Figura supplementare S1: Caratterizzazione dell'anticorpo policlonale anti-ZO-1 in monostrati derivati da colonoidi canini e su dispositivi Gut-on-a-Chip. (A) Colorazione in immunofluorescenza di ZO-1 in giallo con F-actina in rosso e loro immagine di sovrapposizione. Barra della scala = 25 μm. (B) La visualizzazione in immunofluorescenza di ZO-1 in giallo in "Leaky Gut Chips" è stata condotta in varie condizioni, tra cui la stimolazione con batteri probiotici (LGG + citochine o VSL#3 + citochine) e controlli privi di germi senza stimolazione probiotica (citochine). Barra graduata = 50 μm. Questa figura è riprodotta da Min et al.23. Fare clic qui per scaricare il file.

Tabella supplementare S1: Sintesi delle informazioni sui donatori di tessuti. Una tabella riassuntiva dell'età, del sesso, della razza, della valutazione istopatologica e del punteggio dell'indice di attività IBD canina (CIBDAI) dei donatori. Il CIBDAI è un sistema di punteggio numerico utilizzato per dedurre la gravità clinica nell'IBD33 canina. Fare clic qui per scaricare il file.

Discussion

Questo studio segna la dimostrazione pionieristica della compatibilità degli organoidi intestinali canini con lo sviluppo di un modello Gut-on-a-Chip IBD canino. L'integrazione di organoidi intestinali e colture monostrato derivate da organoidi in un sistema microfluidico (i.e., sistema Gut-on-a-Chip) ha ulteriormente evoluto la tecnologia, consentendo la creazione di modelli intestinali in vitro che imitano da vicino le dinamiche fisiologiche e sono più rappresentativi delle condizioni biologiche. In particolare, poiché ci sono pochissime segnalazioni di colture Gut-on-a-Chip che utilizzano organoidi derivati da IBD negli esseri umani, l'attuale studio che utilizza Gut-on-a-Chip derivato da IBD canine può fornire approfondimenti principali nello studio delle IBD negli esseri umani.

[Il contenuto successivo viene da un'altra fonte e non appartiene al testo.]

/-- The pending launches and EMIT records of a context dropped, their entries in the dies' stores freed (21 R396 step 5, 12 R300). -/
def dropPending (s : State) (ctx : Nat) : State :=
  let ds := (s.nodes.filter (·.ctx == ctx)).map (·.die) ++
    (s.grids.filter (·.ctx == ctx)).flatMap fun g => g.die.toList ++ g.pends
  let s := ds.foldl (fun s d => s.modDie d fun x => { x with pending := x.pending - 1 }) s
  { s with nodes := s.nodes.filter (·.ctx != ctx),
           grids := s.grids.map fun g => if g.ctx == ctx then { g with die := none, pends := [] } else g,
           resv := s.resv.filter fun r => ((s.grids[r.grid]?).map (·.ctx)).getD ctx != ctx }

/-- A grid torn down. -/
def Grid.tear (ctx : Nat) (g : Grid) : Grid := if g.ctx = ctx && g.status = .running then { g with status := .torn } else g

/-- Step 6: a TORN_DOWN record for every grid taken and not complete, in order (20 R358, 21 R396). -/
def tearGrids (s : State) (ctx : Nat) : State :=
  let s := { s with grids := s.grids.map (Grid.tear ctx) }
  ((List.range s.grids.length).filter fun gi => ((s.grids[gi]?).map fun g => g.ctx == ctx).getD false).foldl
    (fun s gi => outState (execGridComplete gi s) s) s

/-- A started card that can never complete once the cards not yet started have been discarded: a CPYQ card without space in its FIFO, or an MMA whose
bytes no other card of its block will push (11 R272, R273). DESIGN CHOICE (log 97): draining does not wait for it. -/
def stuckOnFifo (s : State) (c : Card) : Bool :=
  waitsSpace s c ||
  (c.op == 0xB8 && c.started && !mmaDone c && !s.cards.any fun x => x.queued && x.blk == c.blk && x.op == 0xB3 && !waitsSpace s x)

/-- The cards of some blocks have been drained in mode 0, but for those that can never complete (21 R388). -/
def settled (sel : Nat → Bool) (s : State) : Bool := s.cards.all fun c => !(c.queued && sel c.blk) || stuckOnFifo s c

/-- Steps 4 to 6 of a teardown (21 R396). Afterwards the module holds nothing of the context. -/
def finishTeardown (s : State) (ctx : Nat) : State :=
  let s := dropCmdTags (allCores.foldl (fun s c => sweepCore s (shootOf ctx) c) s) (shootOf ctx)
  let s := dropPending ((blocksOf s ctx).foldl removeBlock s) ctx
  let s := tearGrids { s with tables := s.tables.filter (·.ctx != ctx) } ctx
  { s with ctxs := s.ctxs.filter (·.1 != ctx) }

/-- A teardown from step 3 on (21 R396): every card is drained in mode 0 and the migrations end, which lets the cards they held go on. While a started
card has still to complete the context stays as it is, and Chervil tries again. -/
def teardown (s : State) (ctx : Nat) : State :=
  let bs := blocksOf s ctx
  let s := drain false bs.contains (endMoves (drain false bs.contains s) ctx)
  if settled bs.contains s then finishTeardown s ctx else setLife s ctx .tearing

/-! ## The dump -/

/-- The record's window and the object's window (22 R398). -/
def recordVa : VAddr := 0x01FF000000000000
def objectVa : VAddr := 0x01FF800000000000

/-- The mappings that Chervil makes for a dump. -/
def dumpMaps (s : State) (b n : Nat) : List ChervilMap :=
  let k := (s.blocks[b]?).map fun k => (k.savedAt, s.recordBytes k + 144 * k.loans)
  let code := (s.bytes (fwBase + 0x18) 4, s.bytes (fwBase + 0x1C) 4)
  let c0 := leNat code.1
  let cn := leNat code.2
  let part (o len : Nat) (w x : Bool) : ChervilMap :=
    { ctx := sysCtx, va := objectVa + BitVec.ofNat 57 o, size := len, pa := fwWork + o, wr := w, ex := x }
  [{ ctx := sysCtx, va := recordVa, size := (k.map (·.2)).getD 0, pa := (k.map (·.1)).getD 0, wr := false, ex := false },
   part 0 c0 false false, part c0 cn false true, part (c0 + cn) (n - (c0 + cn)) true false]

/-- A name of the string table, up to its zero byte (log 25). -/
def nameAt (s : State) (a : Nat) : Nat → List Byte
  | 0 => []
  | n + 1 => let b := memGet s.mem a; if b = 0 then [] else b :: nameAt s (a + 1) n

/-- The text of a symbol. -/
def symBytes (t : String) : List Byte := t.toList.map fun c => BitVec.ofNat 8 c.toNat

/-- One relocation of the routine's object: the symbol's address and the addend are added to the offset the field holds (13 R309, R313, 22 R398). -/
def relocate (dumpva : W64) (s : State) (k : Nat) : State :=
  let w (o : Nat) : Nat := (s.word32 (fwBase + o)).toNat
  let r := w 0x28 + 16 * k
  let name := nameAt s (fwBase + w 0x30 + w (r + 8)) 64
  let sym : Int :=
    if w (r + 8) = 0xFFFFFFFF then objectVa.toNat + w 0x20
    else if name = symBytes "saverec" then recordVa.toNat
    else if name = symBytes "dumpva" then dumpva.toNat else 0
  let x := sym + (s.word32 (fwBase + r + 12)).toInt
  let at_ := fwWork + w r
  let old := s.word64 at_
  if w (r + 4) = 1 then
    s.putWord64 at_ (old.extractLsb' 57 7 ++ (old.extractLsb' 0 57 + BitVec.ofInt 57 x))
  else s.putWord64 at_ (old + BitVec.ofInt 64 x)

/-- A copy of the routine's object, n bytes long, with its data section placed and its externals resolved. -/
def relocateAll (s : State) (n : Nat) (dumpva : W64) : State :=
  (List.range (s.word32 (fwBase + 0x2C)).toNat).foldl (relocate dumpva) (s.putBytes fwWork (s.bytes fwBase n))

/-- The dump routine's arguments (21 R383, 22 R398). -/
def dumpArgs (s : State) (ctx : Nat) (c : Culprit) (dumpva : W64) : List W32 :=
  let k := s.blocks[c.r.b]?
  let n (x : Nat) : W32 := BitVec.ofNat 32 x
  [n ctx, n ((k.map (·.core)).getD 0), n ((k.map (·.lin)).getD 0), n (c.trap.sub * 256 + c.trap.code), c.pc.setWidth 32,
   c.trap.addr.extractLsb' 0 32, (c.trap.addr.extractLsb' 32 25).setWidth 32, dumpva.extractLsb' 0 32]
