/-! ## Steps of other agents -/

/-- The ends of waits, retries and deliveries at a warp (02 R37, R43, R46, 05 R107, 07 R160, 09 R212, 10 R243, R253, 11 R263, R267, 21 R381, 06 R126):
each event has its effect when its condition holds. That each is an event the agenda may name is the model's (log 1), and so are the order of two pending
warps whose waits resolved in one cycle (log 35), that an entry whose clause waits inside keeps the WAIT mask of the words it fetched (log 99), that a card word
whose card finds room later goes on behind it and does not issue again (log 68, DEDUCED), and that the lanes an engine's error gathers hold its trap frame, which
names them all (log 98). An active warp whose waits resolve is not swapped out (02 R46). -/
def Obligations.WarpEventsComplete : Prop :=
  ∀ (s : State) (b j k : Nat) (w : Warp) (x : Entry),
    let r : WarpRef := { b := b, w := j }
    let at_ : EntryRef := { b := b, w := j, e := k }
    let edit (u : State) (f : Entry → Entry) : State := u.modWarp r fun v => { v with entries := v.entries.modify k f }
    s.warp? r = some w → w.entries[k]? = some x →
    (∀ m, s.still b = false → x.st = .waiting .clauseWait → s.entryWait? b x = some m → flagsClear w m = true →
      exec (.clauseWaitPass at_) s = .next (edit s fun e => { e with st := .runnable, woken := true })) ∧
    (x.st = .runnable → x.mask ≠ 0 → 4096 ≤ x.age → x.promoted = none →
      exec (.entryPromote at_) s = .next (s.modWarp r fun v => Warp.markOverflow { v with
        entries := v.entries.modify k fun e => { e with promoted := some w.promotions },
        promotions := v.promotions + 1 })) ∧
    (∀ v : Warp, (v.markOverflow.entries.filter fun e => e.mask != 0 && !e.overflow).length ≤ 16) ∧
    (∀ pd t, s.still b = false → x.st = .waiting (.join pd (some t)) → t < s.cycle → x.mask ≠ 0 →
      w.awaited &&& ~~~ w.lanesBy (fun y => x.besides y && y.joins) ≠ 0 →
      exec (.joinTimeout at_) s = .next (s.modWarp r fun v =>
        { v.mapLanes (lanesOf x.mask) (fun _ l => l.setPred pd { val := true, poison := false }) with
          entries := v.entries.modify k fun e => { e with st := .runnable, pc := e.pc + 8, woken := true } })) ∧
    (∀ ws pd t u, s.still b = false → x.st = .waiting (.waita ws pd (some t)) → t < s.cycle → x.mask ≠ 0 → endRegion s r = (u, true) →
      exec (.waitaTimeout at_) s = .next (u.modWarp r fun v =>
        { v.mapLanes (ws.map (·.lane)) (fun i l => l.setPred pd { val := ws.any fun y => y.lane == i && !y.sat, poison := false }) with
          entries := v.entries.modify k fun e => { e with st := .runnable, pc := e.pc + 8, woken := true, since := u.cycle } })) ∧
    (∀ t, s.still b = false → x.st = .waiting (.pause t) → t ≤ s.cycle →
      exec (.pauseExpire at_) s = .next (edit s fun e => { e with st := .runnable, woken := true })) ∧
    (x.st = .capBlocked → x.mask ≠ 0 → s.going b = true → (∀ e ∈ w.entries, e.runs = false) → (s.kernelOf? b).isSome = true →
      ∃ t v, exec (.capacityRetry at_) s = .next t ∧ t.warp? r = some v ∧ v.entries[k]? = some { x with st := .runnable, retry := true }) ∧
    (∀ u, x.st = .waiting .migration → migrating s (s.ctxOf b) = false → s.replaysOf r = false → s.still b = false → w.ending = true → endRegion s r = (u, true) →
      ∃ t v y, exec (.regionEndComplete r) s = .next t ∧ t.warp? r = some v ∧ v.region = [] ∧ v.ending = false ∧ v.entries[k]? = some y ∧
        y.st = .runnable ∧ y.pc = x.pc ∧ y.mask = x.mask) ∧
    (∀ n, s.going b = true → (∀ e ∈ w.entries, e.isHeld = false) → s.wdlim? b = some n → x.mask ≠ 0 → x.isParked = false →
      (2 ^ n ≤ s.cycle - w.lastIssue → ∃ t v y word, exec (.watchdogWarp r) s = .next t ∧ t.warp? r = some v ∧ v.cur = none ∧
        v.entries[k]? = some y ∧ y.pc = x.pc ∧ y.mask = x.mask ∧
        y.st = .trapParked ((lanesOf x.mask).map fun l => mkTrap l 0x13 1 0 (BitVec.ofNat 32 n)) word) ∧
      (x.waits = true → x.pauses = false → 2 ^ n ≤ s.cycle - x.since →
        ∃ t v y word, exec (.watchdogEntry at_) s = .next t ∧ t.warp? r = some v ∧ v.entries[k]? = some y ∧ y.pc = x.pc ∧ y.mask = x.mask ∧
          y.st = .trapParked ((lanesOf x.mask).map fun l => mkTrap l 0x13 2 0 (BitVec.ofNat 32 n)) word)) ∧
    (∀ err rest, w.errs = err :: rest → s.going b = true → w.awaited ≠ 0 → (w.entryOf (lowest w.awaited)).isSome = true →
      w.lanes.all (·.retired) = false →
      ∃ t v y word, exec (.engineErrorDeliver r) s = .next t ∧ t.warp? r = some v ∧ v.errs = rest ∧ v.cur = none ∧ y ∈ v.entries ∧
        y.mask = w.awaited ∧ y.st = .trapParked ((lanesOf w.awaited).map fun l => { err.trap with lane := l }) word ∧
        (∀ pc, err.pc = some pc → y.pc = pc) ∧
        ∀ l x z, w.lanes[l]? = some x → v.lanes[l]? = some z →
          z.tf = if w.awaited.getLsbD l then (x.fillFrame y.pc word w.awaited err.trap).tf else x.tf) ∧
    (∀ lo hi, s.still b = false → x.st = .waiting (.cinv lo hi) → w.entries.findIdx? Entry.isCinv = some k →
      exec (.cinvComplete r) s = .next (edit (dropTags s (s.ctxOf b) lo.toNat (hi.toNat - lo.toNat))
        fun e => { e with st := .runnable, pc := e.pc + 8, woken := true })) ∧
    (∀ id c, s.still b = false → x.st = .waiting (.cardRoom id) → s.cards.find? (·.id == id) = some c → hasRoom s c = true →
      exec (.cardEnqueueResume at_) s = .next (edit (enqueue { s with cards := s.cards.filter (·.id != id) } c)
        fun e => { e with st := .runnable, pc := e.pc + 8, woken := true })) ∧
    (∀ v out, s.warp? out = some v → out ≠ r → s.going b = true → v.swappable = true → s.resolves out v = false → w.active = false → x.runs = true →
      firstReady s r = true → (∃ y, (out, y) ∈ slotActive s (s.coreOf b) w.slot) → contextsOf (slotActive s (s.coreOf b) w.slot) - v.contexts + w.contexts ≤ 8 →
      exec (.warpSwap out r) s = .next ((s.modWarp out fun y => { y with active := false, ready := none }).modWarp r
        fun y => { y with active := true, ready := none })) ∧
    (firstReady s r = true → ∀ q y, q ∈ s.refs → s.warp? q = some y → s.going q.b = true → s.coreOf q.b = s.coreOf b → y.slot = w.slot →
      y.enters = true → w.ready.getD s.cycle ≤ y.ready.getD s.cycle) ∧
    (∀ svc, x.st = .waiting (.chervil svc) → (∀ i e, i < k → w.entries[i]? = some e → e.calls = none) →
      let u := edit s fun e => { e with st := .runnable, pc := e.pc + 8, woken := true }
      let a (n : Nat) : W32 := ((w.s[n]?).getD zeroPW).val
      (svc = 3 → exec (.chervilAnswer r) s = .next (u.modWarp r fun v => v.setSs 0 [{ val := 0, poison := false },
        { val := BitVec.ofNat 32 (s.blocks.zipIdx.countP fun y => y.1.place == .resident && s.ctxOf y.2 == (a 0).toNat), poison := false }])) ∧
      (svc = 2 → exec (.chervilAnswer r) s = .next
        ({ u with log := u.log ++ [(List.range 8).flatMap fun n => natLE 4 (a n).toNat] }.modWarp r (·.setSs 0 [zeroPW]))) ∧
      (svc = 1 →
        let v := u.modWarp r (·.setSs 0 [zeroPW])
        ((∀ d, s.dump = some d → d.ctx ≠ (a 0).toNat ∨ (s.ctxInfo d.ctx).life ≠ .dumping) → exec (.chervilAnswer r) s = .next v) ∧
        ∀ d, s.dump = some d → d.ctx = (a 0).toNat → (s.ctxInfo d.ctx).life = .dumping → exec (.chervilAnswer r) s =
          .next (teardown { v with reports := v.reports ++ [.dumpDone d.ctx (a 2 ++ a 1)] } d.ctx)) ∧
      (svc = 0 ∨ 3 < svc.toNat → exec (.chervilAnswer r) s = .next (u.modWarp r (·.setSs 0 [{ val := 0xFFFFFFFF, poison := false }]))))
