theorem Inv.install {s : State} (h : Inv s) (v : Via) (x : Xlate) : Inv (s.install v x) := by
  have h1 : Inv (if x.bits = 0 then s else s.modCore v.core fun c => { c with tlb := (x :: c.tlb).take Config.tlbEntries }) := by
    split <;> [exact h; exact h.modCore _ _]
  unfold State.install
  dsimp only
  cases v.lane with
  | none => exact h1
  | some p => exact h1.modWarp _ _

theorem Inv.translate {s : State} (h : Inv s) (v : Via) (ctx : Nat) (va : VAddr) (acc : Access) : Inv (translate s v ctx va acc).2 := by
  unfold Machine.translate
  split
  · exact h
  · split
    · exact h
    · exact h
    · split
      · exact (h.markLeaf _ _).install _ _
      · exact h

theorem Inv.home {s : State} (h : Inv s) (v : Via) (ctx : Nat) (va : VAddr) : Inv (s.home v ctx va).2 := by
  unfold State.home
  split
  · exact h
  · split
    · exact h
    · exact h
    · exact (h.markLeaf _ _).install _ _

/-- A translation a lane or core holds leaves the state as it is (19 R342). -/
theorem translate_cached {s : State} {v : Via} {ctx : Nat} {va : VAddr} {x : Xlate} (h : s.cached v ctx va = some x) (acc : Access) :
    translate s v ctx va acc = (if x.allows acc then .ok (x.addr va) else .fail, s) := by
  unfold translate; rw [h]

theorem home_cached {s : State} {v : Via} {ctx : Nat} {va : VAddr} {x : Xlate} (h : s.cached v ctx va = some x) :
    s.home v ctx va = (.ok (x.addr va), s) := by
  unfold State.home; rw [h]

/-- A fold of changes that each keep the invariant. -/
theorem inv_foldl {α : Type} {f : State → α → State} (hf : ∀ s x, Inv s → Inv (f s x)) (l : List α) {s : State} (h : Inv s) :
    Inv (l.foldl f s) := by
  induction l generalizing s with
  | nil => exact h
  | cons x l ih => exact ih (hf s x h)

/-! ## Stores on their way -/

theorem Inv.performBy {s : State} (h : Inv s) (r : WarpRef) (p : PendStore → Bool) : Inv (s.performBy r p) := by
  unfold State.performBy
  split
  · exact h
  · split
    · exact (inv_foldl (fun s x hs => hs.putBytes x.pa x.bytes) _ h).modWarp _ _
    · exact h

theorem Inv.drain {s : State} (h : Inv s) (r : WarpRef) : Inv (s.drain r) := h.performBy r _

theorem Inv.performLine {s : State} (h : Inv s) (line : PAddr) : Inv (s.performLine line) :=
  inv_foldl (fun _ r hs => hs.performBy r _) _ h

theorem Inv.performOne {s : State} (h : Inv s) (r : WarpRef) (k : Nat) : Inv (s.performOne r k) := by
  unfold State.performOne
  split <;> [exact h; exact (h.putBytes _ _).modWarp _ _]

Il successo dello sviluppo della morfogenesi 3D dell'epitelio intestinale canino su un Gut-on-a-Chip richiede un'attenta attenzione a diversi passaggi critici. In primo luogo, la superficie idrofobica dei canali microfluidici PDMS può impedire l'adesione dell'ECM e il successivo attacco cellulare, rendendo necessaria l'attivazione superficiale del PDMS prima del rivestimento dell'ECM e della semina cellulare (vedere la sezione 1 del protocollo). Per ottenere una coltura monostrato stabile, la rimozione delle cellule non attaccate in eccesso è fondamentale dopo l'attacco cellulare (fasi 4.6-4.7 del protocollo). Inoltre, la stimolazione dinamica, come il flusso medio costante e il movimento del vuoto simile a quello peristaltico, è necessaria per la morfogenesi 3D dell'epitelio intestinale (fase 5.2 del protocollo). Un'attenta manipolazione è essenziale per evitare bolle d'aria nel microcanale durante qualsiasi fase della coltura Gut-on-a-Chip.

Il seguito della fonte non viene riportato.